___ Study material
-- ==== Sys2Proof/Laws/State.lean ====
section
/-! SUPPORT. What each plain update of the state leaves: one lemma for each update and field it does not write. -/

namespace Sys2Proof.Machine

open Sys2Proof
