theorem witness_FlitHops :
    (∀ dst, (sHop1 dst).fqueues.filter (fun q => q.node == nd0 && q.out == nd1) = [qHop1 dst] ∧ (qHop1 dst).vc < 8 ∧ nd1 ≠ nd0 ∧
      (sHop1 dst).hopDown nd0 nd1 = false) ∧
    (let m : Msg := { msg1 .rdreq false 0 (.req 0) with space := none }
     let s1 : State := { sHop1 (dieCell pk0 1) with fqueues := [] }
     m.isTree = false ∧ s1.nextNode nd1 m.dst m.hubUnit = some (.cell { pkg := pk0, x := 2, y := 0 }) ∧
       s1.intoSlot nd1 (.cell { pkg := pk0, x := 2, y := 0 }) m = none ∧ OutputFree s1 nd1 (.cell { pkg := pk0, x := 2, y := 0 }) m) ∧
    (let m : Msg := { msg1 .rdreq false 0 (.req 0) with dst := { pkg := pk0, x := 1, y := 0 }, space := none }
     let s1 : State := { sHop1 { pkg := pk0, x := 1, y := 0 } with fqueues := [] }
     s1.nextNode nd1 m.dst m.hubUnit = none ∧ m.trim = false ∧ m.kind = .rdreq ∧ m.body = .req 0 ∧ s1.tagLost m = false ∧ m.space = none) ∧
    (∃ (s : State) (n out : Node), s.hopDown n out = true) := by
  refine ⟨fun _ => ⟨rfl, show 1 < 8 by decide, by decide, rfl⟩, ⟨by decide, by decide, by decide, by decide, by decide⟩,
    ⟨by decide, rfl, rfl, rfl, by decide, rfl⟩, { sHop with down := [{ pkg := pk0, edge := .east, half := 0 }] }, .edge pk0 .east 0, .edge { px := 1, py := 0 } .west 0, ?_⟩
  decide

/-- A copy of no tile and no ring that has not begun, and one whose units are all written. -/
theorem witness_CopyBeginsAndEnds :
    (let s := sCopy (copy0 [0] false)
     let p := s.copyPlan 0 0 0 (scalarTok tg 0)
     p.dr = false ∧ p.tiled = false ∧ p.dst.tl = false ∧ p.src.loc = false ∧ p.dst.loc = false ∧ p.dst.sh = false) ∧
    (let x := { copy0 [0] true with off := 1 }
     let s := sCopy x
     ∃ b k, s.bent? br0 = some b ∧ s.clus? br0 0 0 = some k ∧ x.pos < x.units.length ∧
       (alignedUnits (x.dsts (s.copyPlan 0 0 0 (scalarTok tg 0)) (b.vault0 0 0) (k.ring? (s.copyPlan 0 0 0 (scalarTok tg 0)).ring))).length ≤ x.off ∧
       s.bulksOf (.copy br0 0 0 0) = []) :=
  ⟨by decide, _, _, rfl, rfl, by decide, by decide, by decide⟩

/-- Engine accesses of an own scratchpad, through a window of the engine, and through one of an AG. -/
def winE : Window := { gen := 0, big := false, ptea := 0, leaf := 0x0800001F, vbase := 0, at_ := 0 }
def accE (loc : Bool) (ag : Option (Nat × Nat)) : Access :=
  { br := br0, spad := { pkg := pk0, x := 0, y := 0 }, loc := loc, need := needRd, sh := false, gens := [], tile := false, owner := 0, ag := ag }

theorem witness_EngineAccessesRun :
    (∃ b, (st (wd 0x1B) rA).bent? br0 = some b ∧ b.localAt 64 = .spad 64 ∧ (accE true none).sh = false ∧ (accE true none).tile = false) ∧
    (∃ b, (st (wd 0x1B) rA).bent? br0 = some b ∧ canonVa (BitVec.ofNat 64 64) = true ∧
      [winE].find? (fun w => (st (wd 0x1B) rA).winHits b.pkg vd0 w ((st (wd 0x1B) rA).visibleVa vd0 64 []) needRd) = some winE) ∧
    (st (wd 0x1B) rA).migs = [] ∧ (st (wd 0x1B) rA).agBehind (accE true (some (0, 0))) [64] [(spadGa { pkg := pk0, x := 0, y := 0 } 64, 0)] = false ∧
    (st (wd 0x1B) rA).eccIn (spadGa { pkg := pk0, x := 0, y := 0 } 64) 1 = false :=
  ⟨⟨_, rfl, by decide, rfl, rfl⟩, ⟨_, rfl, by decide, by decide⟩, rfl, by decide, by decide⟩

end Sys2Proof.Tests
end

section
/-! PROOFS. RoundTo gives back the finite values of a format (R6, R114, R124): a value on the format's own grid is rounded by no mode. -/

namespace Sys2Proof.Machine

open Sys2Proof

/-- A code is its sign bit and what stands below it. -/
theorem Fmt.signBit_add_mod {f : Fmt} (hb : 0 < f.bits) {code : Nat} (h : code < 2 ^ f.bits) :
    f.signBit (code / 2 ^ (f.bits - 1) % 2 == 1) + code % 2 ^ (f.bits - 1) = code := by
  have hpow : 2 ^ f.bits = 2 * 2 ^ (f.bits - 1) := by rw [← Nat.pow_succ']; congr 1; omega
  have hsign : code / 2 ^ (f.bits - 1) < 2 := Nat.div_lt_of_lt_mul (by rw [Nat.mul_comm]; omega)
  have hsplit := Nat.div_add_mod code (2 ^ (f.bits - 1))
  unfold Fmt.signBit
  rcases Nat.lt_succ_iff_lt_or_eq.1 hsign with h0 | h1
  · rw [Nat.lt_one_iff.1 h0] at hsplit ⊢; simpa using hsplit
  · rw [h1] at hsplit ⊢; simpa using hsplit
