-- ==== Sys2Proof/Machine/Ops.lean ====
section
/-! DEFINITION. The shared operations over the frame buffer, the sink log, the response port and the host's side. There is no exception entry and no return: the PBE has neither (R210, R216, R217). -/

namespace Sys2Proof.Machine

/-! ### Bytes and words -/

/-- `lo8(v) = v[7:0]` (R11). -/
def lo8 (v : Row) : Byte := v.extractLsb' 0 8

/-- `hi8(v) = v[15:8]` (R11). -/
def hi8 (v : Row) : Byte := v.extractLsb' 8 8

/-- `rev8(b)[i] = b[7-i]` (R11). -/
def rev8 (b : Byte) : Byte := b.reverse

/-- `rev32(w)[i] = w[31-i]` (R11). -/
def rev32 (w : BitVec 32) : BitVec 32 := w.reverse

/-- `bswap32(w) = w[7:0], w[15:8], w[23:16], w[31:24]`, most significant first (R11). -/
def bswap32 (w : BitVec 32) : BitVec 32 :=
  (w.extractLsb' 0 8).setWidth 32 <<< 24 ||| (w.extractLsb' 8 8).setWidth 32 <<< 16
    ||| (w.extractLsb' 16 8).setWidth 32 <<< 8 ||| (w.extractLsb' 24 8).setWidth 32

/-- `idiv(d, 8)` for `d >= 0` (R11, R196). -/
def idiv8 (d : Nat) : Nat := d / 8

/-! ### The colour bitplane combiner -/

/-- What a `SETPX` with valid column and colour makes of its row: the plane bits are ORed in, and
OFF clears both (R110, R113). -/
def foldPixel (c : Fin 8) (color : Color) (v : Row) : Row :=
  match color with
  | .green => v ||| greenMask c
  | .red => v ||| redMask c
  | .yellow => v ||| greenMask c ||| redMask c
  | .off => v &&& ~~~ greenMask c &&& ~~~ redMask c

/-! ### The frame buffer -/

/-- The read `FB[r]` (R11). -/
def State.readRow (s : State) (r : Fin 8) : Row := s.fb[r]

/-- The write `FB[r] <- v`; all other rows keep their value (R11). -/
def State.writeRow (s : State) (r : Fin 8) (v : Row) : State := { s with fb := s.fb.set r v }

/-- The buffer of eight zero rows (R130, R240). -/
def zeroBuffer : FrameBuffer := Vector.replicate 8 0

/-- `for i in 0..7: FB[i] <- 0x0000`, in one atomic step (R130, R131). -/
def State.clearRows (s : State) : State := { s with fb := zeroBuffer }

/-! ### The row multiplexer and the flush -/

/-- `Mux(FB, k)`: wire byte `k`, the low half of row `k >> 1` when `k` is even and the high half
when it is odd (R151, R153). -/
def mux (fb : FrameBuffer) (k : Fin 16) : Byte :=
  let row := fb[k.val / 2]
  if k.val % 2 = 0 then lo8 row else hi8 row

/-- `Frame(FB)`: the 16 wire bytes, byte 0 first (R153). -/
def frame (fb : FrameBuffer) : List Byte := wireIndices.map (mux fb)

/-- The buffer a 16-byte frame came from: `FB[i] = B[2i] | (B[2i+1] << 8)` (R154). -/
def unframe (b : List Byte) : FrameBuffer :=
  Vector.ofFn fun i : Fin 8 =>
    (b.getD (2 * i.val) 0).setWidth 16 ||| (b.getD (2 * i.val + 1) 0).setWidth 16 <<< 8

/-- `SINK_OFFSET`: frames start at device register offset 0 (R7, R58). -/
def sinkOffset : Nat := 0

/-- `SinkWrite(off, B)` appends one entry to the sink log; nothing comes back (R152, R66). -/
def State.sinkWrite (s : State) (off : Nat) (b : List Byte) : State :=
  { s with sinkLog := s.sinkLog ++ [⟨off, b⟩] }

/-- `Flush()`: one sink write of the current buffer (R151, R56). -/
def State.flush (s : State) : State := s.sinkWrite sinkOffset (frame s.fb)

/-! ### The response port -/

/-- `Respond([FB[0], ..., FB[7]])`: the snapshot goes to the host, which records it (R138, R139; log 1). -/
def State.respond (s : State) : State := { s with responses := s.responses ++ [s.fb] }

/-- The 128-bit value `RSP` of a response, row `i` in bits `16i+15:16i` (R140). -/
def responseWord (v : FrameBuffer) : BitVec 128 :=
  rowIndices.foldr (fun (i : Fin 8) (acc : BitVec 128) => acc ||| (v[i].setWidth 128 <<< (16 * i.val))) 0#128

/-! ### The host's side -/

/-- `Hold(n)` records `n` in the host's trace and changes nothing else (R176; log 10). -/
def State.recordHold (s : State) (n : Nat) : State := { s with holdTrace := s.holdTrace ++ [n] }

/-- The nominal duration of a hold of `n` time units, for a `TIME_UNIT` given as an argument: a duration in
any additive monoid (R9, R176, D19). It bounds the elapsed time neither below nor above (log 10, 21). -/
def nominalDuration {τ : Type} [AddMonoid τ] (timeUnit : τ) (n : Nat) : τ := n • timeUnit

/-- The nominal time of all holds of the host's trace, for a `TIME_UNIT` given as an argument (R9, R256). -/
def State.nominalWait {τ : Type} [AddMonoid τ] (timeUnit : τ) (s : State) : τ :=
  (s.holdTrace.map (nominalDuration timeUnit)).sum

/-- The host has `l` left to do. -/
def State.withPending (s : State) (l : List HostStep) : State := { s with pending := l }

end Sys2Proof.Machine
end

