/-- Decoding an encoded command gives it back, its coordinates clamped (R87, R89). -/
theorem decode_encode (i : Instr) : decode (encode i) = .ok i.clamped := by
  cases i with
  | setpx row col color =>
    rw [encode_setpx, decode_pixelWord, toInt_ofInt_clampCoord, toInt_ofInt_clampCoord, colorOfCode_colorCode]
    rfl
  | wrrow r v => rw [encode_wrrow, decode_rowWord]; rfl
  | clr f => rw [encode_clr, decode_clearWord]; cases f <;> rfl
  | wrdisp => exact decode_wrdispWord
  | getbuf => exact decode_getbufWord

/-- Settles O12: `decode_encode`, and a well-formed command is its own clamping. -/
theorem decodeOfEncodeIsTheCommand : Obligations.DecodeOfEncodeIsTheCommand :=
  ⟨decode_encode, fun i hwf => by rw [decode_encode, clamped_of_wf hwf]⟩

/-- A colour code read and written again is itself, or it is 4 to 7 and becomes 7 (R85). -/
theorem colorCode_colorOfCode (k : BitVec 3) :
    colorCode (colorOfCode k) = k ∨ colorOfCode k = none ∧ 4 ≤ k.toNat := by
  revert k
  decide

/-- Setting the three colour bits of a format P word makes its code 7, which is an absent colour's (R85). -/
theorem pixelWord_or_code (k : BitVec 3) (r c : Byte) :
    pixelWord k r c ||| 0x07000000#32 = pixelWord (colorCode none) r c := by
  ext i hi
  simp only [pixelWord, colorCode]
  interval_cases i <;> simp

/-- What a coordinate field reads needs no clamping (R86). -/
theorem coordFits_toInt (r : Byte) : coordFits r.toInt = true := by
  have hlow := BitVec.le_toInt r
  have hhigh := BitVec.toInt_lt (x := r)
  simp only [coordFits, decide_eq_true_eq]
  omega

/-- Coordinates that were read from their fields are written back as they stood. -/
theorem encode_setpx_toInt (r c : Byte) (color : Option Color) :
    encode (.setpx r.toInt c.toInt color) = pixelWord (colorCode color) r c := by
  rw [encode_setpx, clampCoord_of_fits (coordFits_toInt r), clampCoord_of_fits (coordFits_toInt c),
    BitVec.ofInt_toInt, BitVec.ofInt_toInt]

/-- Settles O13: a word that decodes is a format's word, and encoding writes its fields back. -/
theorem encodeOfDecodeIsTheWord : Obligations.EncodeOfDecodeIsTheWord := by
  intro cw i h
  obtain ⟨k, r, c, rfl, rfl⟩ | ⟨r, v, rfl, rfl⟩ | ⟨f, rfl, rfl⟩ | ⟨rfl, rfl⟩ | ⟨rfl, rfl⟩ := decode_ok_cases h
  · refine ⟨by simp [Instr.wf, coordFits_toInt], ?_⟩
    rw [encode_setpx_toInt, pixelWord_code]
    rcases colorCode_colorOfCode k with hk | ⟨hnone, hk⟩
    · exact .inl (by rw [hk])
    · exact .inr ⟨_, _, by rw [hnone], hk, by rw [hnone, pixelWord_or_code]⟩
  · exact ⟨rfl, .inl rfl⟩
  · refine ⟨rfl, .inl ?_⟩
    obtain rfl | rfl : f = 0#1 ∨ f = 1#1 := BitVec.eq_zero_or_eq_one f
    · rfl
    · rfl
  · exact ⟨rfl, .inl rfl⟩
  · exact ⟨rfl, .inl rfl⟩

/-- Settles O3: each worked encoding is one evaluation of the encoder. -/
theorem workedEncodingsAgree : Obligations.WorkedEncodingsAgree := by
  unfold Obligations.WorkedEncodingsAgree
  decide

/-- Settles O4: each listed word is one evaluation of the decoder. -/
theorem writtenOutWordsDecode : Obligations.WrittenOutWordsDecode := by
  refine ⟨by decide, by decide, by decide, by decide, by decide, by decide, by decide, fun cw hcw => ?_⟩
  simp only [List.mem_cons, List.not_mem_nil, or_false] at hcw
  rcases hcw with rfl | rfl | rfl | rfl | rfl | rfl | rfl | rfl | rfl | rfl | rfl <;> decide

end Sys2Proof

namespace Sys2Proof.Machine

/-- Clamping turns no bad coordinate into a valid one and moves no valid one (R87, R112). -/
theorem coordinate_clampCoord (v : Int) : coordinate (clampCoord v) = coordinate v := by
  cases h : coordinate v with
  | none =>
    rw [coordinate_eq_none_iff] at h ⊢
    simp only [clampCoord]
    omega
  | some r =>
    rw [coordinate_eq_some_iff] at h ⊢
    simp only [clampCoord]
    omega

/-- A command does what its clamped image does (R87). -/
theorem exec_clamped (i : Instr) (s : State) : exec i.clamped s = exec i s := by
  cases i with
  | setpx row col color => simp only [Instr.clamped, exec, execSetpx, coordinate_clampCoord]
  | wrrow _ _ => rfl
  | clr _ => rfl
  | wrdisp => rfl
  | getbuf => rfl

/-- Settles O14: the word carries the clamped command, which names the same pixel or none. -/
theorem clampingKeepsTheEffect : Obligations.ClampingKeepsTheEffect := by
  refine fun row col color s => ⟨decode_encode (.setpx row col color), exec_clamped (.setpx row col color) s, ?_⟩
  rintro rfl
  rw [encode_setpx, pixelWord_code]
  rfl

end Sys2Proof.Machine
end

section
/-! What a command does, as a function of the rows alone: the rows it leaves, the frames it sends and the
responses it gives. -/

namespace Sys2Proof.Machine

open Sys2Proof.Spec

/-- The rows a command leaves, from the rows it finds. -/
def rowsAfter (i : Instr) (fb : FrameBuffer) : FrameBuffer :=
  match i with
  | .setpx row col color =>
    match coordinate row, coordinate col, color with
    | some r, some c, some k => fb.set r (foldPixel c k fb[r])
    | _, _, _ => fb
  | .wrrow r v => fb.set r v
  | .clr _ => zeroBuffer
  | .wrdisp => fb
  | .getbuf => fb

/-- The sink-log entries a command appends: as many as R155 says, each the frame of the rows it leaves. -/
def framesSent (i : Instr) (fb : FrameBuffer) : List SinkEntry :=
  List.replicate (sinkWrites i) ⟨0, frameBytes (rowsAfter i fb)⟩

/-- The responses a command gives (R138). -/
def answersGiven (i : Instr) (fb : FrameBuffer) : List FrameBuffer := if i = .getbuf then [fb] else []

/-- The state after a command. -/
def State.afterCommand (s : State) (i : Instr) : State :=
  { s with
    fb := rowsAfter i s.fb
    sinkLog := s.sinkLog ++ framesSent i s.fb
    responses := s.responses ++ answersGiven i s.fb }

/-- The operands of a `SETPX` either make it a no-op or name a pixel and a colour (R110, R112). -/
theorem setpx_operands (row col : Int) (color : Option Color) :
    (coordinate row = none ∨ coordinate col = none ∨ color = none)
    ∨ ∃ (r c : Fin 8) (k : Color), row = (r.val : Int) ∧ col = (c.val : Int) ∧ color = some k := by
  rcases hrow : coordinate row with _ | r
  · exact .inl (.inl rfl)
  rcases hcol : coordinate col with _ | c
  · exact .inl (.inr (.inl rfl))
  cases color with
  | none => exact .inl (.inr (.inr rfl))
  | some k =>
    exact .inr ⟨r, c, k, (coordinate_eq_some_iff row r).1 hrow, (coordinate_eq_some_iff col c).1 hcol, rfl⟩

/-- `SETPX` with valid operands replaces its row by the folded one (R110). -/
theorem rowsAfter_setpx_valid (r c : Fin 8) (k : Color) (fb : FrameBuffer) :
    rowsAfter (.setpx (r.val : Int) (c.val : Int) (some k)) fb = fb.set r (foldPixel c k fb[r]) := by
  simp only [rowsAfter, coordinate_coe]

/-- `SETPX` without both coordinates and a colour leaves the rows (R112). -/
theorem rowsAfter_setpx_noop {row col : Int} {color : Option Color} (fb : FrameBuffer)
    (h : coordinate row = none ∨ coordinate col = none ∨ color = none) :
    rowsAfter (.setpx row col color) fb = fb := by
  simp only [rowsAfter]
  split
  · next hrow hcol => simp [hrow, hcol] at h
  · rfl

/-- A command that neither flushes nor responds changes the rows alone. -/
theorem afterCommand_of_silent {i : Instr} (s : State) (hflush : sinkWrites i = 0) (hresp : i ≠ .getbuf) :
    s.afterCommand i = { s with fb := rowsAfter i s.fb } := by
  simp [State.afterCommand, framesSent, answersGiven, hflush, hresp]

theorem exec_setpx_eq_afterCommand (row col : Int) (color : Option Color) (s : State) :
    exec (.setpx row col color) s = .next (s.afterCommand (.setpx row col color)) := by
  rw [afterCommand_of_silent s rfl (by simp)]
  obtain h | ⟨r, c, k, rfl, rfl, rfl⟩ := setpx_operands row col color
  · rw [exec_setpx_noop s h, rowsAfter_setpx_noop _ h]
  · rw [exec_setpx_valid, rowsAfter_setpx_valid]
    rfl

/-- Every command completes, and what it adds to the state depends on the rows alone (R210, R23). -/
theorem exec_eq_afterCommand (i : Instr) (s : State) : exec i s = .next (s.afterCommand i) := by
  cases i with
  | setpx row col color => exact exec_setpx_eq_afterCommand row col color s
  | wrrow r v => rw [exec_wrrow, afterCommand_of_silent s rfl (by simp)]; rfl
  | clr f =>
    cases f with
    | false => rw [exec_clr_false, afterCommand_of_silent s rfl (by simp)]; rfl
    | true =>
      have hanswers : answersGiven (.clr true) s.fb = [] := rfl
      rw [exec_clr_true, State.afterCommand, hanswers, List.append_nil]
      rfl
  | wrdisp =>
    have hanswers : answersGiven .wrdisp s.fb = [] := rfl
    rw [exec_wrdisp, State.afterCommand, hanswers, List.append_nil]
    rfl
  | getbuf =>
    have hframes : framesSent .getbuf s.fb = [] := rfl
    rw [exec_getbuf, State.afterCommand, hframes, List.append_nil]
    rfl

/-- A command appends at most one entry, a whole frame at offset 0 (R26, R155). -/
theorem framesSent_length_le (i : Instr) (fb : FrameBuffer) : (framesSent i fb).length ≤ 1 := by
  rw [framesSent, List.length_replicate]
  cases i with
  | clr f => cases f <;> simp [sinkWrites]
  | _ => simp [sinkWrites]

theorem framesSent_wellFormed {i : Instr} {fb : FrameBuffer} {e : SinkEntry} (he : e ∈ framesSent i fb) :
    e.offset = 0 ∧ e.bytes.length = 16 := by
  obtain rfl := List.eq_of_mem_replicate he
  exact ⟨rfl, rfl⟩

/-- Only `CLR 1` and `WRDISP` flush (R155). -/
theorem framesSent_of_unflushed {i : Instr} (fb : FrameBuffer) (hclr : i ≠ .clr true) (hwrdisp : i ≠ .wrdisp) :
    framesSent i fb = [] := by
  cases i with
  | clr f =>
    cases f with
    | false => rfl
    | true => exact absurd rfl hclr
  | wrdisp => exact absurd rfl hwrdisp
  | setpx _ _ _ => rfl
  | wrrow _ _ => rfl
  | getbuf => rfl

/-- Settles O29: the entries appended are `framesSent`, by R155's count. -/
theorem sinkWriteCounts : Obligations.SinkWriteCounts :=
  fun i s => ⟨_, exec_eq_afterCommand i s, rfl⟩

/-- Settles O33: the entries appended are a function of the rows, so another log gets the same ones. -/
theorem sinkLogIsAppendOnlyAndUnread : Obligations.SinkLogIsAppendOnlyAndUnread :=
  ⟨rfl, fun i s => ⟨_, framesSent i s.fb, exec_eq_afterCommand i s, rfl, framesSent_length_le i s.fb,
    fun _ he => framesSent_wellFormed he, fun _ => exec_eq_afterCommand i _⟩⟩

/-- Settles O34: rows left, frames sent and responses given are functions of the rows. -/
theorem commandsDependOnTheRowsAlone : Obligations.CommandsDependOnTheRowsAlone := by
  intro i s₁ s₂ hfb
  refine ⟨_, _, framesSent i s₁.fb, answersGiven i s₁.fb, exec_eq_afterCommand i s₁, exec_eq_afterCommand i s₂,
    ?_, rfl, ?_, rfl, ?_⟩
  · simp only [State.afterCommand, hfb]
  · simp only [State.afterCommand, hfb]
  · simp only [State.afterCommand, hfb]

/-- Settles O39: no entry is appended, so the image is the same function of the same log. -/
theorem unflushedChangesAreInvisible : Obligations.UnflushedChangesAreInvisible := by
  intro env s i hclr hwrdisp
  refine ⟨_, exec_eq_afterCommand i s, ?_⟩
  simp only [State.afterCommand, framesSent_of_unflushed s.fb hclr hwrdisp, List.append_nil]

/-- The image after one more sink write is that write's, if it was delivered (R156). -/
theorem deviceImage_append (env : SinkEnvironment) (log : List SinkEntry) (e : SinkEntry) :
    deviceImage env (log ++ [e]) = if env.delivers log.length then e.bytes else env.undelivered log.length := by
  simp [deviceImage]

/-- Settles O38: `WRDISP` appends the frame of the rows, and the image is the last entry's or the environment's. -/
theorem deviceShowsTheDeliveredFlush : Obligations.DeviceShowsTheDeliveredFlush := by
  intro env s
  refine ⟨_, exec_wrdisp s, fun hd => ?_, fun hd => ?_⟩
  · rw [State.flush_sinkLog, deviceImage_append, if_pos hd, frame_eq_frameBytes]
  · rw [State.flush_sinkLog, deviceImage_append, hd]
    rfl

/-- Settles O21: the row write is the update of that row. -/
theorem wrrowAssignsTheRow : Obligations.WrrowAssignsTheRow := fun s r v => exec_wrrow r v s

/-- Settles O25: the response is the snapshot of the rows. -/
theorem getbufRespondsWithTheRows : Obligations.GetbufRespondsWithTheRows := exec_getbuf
______
▶ _Your instructions_: The line above containing "simp only [State.afterCommand, framesSent_of_unflushed", the line containing "the environment's. -/", and every line between them are to be transcribed exactly; no other line is wanted.

▶ _Exercise answer_:
  simp only [State.afterCommand, framesSent_of_unflushed s.fb hclr hwrdisp, List.append_nil]

/-- The image after one more sink write is that write's, if it was delivered (R156). -/
theorem deviceImage_append (env : SinkEnvironment) (log : List SinkEntry) (e : SinkEntry) :
    deviceImage env (log ++ [e]) = if env.delivers log.length then e.bytes else env.undelivered log.length := by
  simp [deviceImage]

/-- Settles O38: `WRDISP` appends the frame of the rows, and the image is the last entry's or the environment's. -/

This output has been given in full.